_Task statement_
Your output should be each line from the material below that has the word "alone".
= = =
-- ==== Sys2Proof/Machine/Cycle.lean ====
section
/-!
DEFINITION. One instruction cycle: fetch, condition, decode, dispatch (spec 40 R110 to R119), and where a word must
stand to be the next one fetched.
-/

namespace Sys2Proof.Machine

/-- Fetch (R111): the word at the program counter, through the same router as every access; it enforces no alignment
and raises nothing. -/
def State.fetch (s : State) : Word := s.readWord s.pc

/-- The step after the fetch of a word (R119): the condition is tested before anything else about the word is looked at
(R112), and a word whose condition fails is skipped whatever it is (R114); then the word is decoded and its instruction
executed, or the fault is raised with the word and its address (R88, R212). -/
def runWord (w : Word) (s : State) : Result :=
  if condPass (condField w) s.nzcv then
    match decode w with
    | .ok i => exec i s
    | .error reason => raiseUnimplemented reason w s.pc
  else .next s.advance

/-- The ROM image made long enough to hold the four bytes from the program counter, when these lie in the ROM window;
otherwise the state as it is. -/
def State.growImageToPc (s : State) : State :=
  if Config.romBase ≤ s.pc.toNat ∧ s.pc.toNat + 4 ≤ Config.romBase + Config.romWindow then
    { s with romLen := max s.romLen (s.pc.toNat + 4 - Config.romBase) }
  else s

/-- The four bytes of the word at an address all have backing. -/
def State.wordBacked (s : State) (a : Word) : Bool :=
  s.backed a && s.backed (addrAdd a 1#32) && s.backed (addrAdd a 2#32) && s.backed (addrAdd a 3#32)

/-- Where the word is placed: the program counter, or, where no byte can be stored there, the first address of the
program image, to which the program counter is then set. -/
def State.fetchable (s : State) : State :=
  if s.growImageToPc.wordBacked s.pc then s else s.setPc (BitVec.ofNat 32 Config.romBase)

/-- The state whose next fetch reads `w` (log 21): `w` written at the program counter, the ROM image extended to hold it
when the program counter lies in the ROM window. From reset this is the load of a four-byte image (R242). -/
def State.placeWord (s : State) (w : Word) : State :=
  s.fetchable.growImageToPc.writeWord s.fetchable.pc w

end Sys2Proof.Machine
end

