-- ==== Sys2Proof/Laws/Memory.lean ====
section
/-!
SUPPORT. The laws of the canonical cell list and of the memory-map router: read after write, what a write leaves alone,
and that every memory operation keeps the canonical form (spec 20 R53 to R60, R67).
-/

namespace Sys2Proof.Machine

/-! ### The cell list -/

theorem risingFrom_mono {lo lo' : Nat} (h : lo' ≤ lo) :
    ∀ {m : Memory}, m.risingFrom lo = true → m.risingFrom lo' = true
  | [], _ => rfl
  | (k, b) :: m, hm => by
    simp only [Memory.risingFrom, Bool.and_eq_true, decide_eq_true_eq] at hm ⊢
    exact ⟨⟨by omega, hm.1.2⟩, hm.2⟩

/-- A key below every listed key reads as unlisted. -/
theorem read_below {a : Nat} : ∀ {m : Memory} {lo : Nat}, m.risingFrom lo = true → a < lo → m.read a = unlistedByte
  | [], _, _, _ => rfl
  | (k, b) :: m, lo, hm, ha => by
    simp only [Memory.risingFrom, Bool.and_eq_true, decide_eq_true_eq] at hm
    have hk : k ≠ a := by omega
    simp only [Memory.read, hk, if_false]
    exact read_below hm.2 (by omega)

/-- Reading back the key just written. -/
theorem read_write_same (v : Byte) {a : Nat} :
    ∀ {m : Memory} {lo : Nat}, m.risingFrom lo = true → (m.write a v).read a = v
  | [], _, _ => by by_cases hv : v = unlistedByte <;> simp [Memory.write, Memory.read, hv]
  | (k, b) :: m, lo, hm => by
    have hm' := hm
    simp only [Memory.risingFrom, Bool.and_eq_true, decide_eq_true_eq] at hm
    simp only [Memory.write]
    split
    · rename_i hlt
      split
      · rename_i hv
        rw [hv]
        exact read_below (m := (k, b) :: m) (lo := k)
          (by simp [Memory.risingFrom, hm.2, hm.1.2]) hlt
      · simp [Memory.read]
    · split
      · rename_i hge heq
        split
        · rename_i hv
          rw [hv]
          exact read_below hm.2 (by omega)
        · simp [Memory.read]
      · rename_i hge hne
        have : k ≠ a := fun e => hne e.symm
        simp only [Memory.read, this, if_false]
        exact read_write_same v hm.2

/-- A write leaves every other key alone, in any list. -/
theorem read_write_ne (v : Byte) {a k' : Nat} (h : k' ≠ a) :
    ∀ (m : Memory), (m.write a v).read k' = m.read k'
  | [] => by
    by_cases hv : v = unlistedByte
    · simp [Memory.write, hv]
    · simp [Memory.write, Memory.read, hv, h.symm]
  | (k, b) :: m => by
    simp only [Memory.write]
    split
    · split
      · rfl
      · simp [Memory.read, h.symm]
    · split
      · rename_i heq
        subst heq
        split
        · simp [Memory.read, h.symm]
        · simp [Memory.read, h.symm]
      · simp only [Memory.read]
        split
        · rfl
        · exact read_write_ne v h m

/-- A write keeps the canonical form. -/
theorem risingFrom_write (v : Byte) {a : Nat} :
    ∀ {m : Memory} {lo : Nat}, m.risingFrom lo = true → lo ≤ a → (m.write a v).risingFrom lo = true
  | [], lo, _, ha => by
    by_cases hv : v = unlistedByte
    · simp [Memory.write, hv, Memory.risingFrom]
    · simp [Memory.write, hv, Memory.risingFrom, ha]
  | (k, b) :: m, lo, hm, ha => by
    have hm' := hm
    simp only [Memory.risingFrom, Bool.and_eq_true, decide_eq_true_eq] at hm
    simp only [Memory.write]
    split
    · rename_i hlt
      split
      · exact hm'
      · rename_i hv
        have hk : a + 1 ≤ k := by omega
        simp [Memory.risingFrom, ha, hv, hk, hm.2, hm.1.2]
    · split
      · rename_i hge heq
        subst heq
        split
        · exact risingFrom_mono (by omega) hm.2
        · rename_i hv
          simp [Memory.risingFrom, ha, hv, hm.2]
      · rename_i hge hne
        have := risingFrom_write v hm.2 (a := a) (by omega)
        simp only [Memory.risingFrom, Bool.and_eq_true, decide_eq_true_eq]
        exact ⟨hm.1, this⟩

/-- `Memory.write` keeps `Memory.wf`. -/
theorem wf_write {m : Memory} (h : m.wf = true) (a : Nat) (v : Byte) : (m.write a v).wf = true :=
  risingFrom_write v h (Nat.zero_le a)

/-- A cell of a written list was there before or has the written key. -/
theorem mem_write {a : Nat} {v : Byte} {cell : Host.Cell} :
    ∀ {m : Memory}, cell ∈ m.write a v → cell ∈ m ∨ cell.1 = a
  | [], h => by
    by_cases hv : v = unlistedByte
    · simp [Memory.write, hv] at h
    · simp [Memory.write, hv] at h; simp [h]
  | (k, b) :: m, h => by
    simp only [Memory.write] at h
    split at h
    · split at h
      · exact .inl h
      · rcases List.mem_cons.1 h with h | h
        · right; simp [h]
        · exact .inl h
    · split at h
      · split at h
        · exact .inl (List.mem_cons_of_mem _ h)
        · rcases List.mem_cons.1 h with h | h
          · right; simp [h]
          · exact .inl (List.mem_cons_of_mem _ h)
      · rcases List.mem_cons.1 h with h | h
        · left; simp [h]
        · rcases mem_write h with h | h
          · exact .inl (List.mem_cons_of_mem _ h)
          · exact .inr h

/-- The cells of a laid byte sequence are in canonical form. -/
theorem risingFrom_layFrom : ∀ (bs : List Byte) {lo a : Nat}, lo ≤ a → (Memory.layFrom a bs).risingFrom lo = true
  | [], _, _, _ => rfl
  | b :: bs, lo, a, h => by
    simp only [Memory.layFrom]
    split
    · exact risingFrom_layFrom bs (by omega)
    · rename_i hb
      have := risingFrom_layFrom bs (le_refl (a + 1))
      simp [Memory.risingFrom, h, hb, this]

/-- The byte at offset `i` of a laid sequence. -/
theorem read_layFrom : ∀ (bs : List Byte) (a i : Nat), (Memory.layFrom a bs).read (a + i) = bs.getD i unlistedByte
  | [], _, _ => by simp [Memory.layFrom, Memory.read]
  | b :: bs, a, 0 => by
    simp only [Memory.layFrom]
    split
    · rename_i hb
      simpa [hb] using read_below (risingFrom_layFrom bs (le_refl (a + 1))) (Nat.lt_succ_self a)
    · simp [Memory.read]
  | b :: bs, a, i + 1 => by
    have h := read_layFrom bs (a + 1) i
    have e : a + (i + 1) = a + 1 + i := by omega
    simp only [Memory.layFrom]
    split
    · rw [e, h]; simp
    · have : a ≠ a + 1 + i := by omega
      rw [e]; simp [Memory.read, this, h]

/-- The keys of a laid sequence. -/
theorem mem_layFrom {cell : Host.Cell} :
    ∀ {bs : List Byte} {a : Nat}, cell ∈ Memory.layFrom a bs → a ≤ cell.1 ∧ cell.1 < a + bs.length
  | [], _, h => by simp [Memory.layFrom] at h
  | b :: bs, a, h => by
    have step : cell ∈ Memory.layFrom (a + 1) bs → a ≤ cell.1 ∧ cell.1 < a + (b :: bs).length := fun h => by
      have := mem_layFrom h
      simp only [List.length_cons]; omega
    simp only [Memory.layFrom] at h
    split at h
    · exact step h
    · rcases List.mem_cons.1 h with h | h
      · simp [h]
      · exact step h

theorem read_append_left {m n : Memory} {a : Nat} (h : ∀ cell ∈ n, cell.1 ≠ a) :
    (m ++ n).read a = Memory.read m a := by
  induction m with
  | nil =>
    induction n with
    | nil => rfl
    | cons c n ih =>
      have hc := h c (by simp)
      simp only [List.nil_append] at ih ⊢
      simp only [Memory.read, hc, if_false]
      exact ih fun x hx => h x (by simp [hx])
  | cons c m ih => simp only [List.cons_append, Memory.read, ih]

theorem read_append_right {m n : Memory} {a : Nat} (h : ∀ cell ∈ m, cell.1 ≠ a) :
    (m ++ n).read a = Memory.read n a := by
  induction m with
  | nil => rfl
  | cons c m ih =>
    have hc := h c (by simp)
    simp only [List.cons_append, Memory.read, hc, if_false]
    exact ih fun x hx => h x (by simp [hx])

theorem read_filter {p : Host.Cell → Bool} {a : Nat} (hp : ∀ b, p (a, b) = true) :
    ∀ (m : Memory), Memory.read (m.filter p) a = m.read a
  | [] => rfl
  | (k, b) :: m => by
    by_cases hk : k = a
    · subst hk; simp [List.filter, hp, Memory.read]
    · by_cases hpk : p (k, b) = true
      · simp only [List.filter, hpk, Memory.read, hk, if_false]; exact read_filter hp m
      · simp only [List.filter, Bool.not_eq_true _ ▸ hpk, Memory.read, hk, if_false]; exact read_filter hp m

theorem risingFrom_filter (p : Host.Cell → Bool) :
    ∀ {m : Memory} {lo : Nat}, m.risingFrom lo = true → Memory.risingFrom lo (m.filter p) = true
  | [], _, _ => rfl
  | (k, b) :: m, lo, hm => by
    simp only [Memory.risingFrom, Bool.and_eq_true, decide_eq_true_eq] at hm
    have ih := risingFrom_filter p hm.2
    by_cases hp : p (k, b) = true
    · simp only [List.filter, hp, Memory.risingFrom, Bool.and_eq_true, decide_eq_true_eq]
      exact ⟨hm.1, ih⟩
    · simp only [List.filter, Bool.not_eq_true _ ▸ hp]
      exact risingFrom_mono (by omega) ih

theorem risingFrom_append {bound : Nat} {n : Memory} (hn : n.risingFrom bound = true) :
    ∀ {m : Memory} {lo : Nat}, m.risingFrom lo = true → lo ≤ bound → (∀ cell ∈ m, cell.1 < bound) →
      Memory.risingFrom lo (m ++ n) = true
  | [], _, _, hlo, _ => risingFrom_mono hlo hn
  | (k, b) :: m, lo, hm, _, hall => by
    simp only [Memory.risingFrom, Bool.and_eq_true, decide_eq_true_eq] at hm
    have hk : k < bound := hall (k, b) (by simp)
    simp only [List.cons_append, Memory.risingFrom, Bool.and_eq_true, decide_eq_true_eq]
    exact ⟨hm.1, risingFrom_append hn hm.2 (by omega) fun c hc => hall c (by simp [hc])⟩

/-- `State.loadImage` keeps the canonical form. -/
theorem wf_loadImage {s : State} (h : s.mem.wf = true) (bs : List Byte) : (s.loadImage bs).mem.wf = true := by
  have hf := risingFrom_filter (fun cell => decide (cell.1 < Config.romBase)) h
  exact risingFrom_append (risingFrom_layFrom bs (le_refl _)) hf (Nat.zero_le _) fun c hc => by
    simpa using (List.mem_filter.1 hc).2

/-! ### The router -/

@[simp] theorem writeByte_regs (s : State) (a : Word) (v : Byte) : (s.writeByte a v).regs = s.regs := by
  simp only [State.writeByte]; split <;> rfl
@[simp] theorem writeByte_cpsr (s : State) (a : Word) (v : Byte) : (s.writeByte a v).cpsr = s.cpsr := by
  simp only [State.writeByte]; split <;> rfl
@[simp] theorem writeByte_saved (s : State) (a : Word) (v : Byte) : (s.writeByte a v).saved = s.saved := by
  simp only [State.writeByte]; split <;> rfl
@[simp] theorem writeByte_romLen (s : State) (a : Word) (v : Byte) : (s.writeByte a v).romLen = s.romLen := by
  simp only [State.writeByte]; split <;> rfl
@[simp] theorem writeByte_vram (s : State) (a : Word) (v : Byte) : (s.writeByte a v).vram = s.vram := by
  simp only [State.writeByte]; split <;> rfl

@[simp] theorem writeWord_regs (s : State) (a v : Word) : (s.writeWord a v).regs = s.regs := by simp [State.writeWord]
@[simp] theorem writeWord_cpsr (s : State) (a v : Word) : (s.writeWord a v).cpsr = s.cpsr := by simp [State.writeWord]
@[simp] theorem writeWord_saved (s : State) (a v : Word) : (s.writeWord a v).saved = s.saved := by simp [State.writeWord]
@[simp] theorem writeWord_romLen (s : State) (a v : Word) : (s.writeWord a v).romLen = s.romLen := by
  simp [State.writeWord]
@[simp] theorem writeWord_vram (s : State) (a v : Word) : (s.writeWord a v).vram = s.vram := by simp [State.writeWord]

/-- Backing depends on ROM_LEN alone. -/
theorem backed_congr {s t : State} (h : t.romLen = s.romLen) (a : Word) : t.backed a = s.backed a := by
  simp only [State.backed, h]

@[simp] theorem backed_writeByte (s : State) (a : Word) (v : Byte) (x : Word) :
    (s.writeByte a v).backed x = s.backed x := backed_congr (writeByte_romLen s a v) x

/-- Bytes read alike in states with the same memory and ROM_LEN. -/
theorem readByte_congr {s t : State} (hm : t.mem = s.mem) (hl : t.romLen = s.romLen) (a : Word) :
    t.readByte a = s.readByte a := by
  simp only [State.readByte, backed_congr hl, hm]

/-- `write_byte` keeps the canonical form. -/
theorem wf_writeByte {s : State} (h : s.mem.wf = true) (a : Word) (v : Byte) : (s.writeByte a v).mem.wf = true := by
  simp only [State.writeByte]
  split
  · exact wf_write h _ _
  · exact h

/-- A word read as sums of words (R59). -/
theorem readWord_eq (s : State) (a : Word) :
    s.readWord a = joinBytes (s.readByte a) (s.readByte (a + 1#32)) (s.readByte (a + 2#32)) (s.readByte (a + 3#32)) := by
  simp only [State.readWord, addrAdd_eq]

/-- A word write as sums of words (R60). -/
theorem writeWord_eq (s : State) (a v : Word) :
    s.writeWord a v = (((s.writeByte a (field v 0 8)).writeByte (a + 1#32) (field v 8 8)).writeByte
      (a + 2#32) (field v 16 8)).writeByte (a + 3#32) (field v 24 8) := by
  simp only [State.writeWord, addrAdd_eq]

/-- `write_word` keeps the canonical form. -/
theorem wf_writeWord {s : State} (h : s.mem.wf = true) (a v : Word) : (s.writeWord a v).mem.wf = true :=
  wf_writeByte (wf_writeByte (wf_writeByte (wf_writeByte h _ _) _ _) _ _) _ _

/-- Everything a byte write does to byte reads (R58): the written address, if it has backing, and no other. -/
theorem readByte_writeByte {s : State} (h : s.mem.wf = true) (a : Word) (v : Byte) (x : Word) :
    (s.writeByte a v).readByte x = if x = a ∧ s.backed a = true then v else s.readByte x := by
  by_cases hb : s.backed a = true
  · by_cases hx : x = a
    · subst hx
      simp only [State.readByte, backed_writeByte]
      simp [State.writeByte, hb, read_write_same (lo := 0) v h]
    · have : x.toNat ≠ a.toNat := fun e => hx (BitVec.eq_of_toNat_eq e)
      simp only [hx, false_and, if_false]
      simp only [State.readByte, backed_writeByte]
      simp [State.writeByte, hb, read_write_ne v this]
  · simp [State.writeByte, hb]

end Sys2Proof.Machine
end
= = =
_Reply to the task_
SUPPORT. The laws of the canonical cell list and of the memory-map router: read after write, what a write leaves alone,
/-- A write leaves every other key alone, in any list. -/
/-- Backing depends on ROM_LEN alone. -/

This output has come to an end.